▶ **ABOUT THIS TASK**
Here are the records. Write out exactly the lines between the one holding "need 2 6 (beAt 6 2 x == 320)" and the one holding "header passed. -/", inclusive.

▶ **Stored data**
╭──

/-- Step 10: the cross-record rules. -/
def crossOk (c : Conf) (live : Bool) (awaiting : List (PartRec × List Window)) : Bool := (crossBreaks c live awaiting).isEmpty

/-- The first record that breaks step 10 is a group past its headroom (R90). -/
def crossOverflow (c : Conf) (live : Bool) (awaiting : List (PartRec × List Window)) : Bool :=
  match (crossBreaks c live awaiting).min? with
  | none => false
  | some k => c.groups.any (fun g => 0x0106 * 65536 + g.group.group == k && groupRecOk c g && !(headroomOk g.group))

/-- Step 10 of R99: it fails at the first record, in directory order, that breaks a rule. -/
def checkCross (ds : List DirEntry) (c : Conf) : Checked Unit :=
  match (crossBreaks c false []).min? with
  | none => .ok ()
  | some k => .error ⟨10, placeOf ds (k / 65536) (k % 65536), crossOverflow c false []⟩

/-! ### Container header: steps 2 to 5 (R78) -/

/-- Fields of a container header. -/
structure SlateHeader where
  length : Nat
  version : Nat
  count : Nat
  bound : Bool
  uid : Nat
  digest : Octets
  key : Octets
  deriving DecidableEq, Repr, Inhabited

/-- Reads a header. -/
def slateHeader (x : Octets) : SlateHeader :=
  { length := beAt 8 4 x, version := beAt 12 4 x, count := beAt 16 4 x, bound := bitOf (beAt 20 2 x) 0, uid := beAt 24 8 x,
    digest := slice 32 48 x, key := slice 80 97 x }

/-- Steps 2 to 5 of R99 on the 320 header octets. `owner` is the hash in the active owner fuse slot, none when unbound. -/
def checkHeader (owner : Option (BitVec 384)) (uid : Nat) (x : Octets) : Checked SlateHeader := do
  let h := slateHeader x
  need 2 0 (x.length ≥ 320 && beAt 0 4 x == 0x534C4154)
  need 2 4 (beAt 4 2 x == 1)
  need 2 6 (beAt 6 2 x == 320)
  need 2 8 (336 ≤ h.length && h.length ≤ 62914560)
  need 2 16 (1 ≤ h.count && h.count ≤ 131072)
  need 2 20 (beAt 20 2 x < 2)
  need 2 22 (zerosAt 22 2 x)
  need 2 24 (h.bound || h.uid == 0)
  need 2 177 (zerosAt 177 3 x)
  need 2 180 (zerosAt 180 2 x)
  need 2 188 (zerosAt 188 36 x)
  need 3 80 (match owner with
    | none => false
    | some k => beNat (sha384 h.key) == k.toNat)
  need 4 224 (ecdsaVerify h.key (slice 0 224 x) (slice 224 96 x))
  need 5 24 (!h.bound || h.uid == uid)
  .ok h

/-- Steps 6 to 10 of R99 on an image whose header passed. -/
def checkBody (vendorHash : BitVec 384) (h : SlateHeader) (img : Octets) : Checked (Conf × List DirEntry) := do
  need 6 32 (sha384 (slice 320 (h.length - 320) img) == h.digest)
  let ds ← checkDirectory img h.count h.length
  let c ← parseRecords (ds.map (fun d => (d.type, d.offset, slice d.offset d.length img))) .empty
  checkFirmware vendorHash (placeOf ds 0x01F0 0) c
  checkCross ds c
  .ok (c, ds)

╰──
╭──

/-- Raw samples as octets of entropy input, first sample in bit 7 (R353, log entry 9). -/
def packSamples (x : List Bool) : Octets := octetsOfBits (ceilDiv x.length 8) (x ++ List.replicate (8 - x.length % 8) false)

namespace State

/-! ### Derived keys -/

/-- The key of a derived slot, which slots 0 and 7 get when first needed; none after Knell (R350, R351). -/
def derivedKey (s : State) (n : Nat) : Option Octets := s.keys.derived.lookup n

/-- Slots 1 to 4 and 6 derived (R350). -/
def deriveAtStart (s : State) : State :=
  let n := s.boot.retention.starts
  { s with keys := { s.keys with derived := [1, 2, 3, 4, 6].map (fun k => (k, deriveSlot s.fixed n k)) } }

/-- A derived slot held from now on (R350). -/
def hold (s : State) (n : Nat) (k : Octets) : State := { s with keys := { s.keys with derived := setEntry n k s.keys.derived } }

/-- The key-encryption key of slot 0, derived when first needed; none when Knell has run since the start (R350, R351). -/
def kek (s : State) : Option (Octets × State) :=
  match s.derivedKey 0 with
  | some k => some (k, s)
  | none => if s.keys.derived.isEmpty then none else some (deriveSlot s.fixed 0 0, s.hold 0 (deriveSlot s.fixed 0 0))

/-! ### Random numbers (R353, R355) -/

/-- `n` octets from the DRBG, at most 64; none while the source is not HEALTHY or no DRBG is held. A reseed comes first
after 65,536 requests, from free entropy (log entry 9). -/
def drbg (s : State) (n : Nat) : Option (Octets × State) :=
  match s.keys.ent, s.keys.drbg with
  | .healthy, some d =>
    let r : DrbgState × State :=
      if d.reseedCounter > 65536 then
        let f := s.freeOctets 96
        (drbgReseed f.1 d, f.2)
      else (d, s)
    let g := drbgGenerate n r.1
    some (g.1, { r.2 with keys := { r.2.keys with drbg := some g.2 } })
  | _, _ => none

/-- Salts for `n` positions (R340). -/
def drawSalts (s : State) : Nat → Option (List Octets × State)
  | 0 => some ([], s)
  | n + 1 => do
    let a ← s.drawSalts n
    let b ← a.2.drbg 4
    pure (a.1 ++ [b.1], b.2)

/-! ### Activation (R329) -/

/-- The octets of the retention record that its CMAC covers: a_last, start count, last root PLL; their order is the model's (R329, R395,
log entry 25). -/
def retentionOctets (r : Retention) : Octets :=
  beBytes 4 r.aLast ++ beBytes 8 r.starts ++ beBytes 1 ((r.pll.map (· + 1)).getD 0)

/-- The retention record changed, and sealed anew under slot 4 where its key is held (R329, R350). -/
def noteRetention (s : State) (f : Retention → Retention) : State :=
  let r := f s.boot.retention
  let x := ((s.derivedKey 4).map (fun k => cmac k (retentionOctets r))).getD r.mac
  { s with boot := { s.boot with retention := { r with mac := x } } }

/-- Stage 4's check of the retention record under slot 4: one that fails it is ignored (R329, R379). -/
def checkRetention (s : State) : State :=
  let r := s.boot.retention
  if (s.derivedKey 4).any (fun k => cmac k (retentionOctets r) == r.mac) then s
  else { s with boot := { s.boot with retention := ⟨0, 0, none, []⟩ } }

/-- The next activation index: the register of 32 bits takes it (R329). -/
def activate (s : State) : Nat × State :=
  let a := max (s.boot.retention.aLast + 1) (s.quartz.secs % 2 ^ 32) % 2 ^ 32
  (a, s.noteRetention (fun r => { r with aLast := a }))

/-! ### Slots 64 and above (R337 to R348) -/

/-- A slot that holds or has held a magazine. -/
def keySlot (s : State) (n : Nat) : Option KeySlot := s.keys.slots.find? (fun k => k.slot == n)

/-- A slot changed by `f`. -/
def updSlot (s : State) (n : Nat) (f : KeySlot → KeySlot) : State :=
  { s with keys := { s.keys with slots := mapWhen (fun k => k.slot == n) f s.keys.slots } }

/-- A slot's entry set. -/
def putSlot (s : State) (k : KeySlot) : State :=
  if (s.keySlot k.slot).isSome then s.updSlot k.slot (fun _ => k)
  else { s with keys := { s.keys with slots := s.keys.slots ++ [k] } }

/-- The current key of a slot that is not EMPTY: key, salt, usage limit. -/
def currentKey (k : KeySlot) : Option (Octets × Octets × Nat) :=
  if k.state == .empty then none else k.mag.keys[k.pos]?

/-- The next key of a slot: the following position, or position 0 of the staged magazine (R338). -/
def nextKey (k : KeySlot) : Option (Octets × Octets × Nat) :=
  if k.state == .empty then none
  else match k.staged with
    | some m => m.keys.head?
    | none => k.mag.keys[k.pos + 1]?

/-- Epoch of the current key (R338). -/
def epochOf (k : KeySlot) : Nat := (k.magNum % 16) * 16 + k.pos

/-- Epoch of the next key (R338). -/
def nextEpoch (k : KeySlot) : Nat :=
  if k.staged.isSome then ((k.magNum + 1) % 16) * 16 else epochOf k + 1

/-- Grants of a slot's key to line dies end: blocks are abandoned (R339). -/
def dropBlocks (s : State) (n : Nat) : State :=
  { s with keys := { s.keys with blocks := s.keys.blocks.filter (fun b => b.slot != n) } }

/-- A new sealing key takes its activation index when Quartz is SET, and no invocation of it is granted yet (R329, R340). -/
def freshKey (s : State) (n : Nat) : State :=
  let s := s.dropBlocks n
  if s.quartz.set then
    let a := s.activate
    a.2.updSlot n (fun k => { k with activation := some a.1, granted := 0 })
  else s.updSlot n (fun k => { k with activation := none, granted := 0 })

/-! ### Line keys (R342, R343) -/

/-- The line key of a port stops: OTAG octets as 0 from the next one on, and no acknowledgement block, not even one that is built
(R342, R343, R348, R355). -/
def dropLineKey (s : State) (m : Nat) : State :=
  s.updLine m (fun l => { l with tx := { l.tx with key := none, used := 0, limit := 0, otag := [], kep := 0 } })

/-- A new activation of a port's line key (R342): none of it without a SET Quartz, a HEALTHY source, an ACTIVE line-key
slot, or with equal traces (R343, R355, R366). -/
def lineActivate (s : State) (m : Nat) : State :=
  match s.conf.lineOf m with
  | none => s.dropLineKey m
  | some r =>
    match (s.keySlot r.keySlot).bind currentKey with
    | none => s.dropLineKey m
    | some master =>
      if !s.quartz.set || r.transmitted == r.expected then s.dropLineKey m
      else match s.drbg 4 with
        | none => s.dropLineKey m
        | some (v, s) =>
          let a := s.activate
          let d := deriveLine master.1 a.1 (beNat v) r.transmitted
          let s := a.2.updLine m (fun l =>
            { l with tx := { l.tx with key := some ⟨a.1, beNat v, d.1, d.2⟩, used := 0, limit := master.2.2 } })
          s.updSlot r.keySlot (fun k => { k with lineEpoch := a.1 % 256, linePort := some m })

╰──

▶ **COMPLETED TASK**
  need 2 6 (beAt 6 2 x == 320)
  need 2 8 (336 ≤ h.length && h.length ≤ 62914560)
  need 2 16 (1 ≤ h.count && h.count ≤ 131072)
  need 2 20 (beAt 20 2 x < 2)
  need 2 22 (zerosAt 22 2 x)
  need 2 24 (h.bound || h.uid == 0)
  need 2 177 (zerosAt 177 3 x)
  need 2 180 (zerosAt 180 2 x)
  need 2 188 (zerosAt 188 36 x)
  need 3 80 (match owner with
    | none => false
    | some k => beNat (sha384 h.key) == k.toNat)
  need 4 224 (ecdsaVerify h.key (slice 0 224 x) (slice 224 96 x))
  need 5 24 (!h.bound || h.uid == uid)
  .ok h

/-- Steps 6 to 10 of R99 on an image whose header passed. -/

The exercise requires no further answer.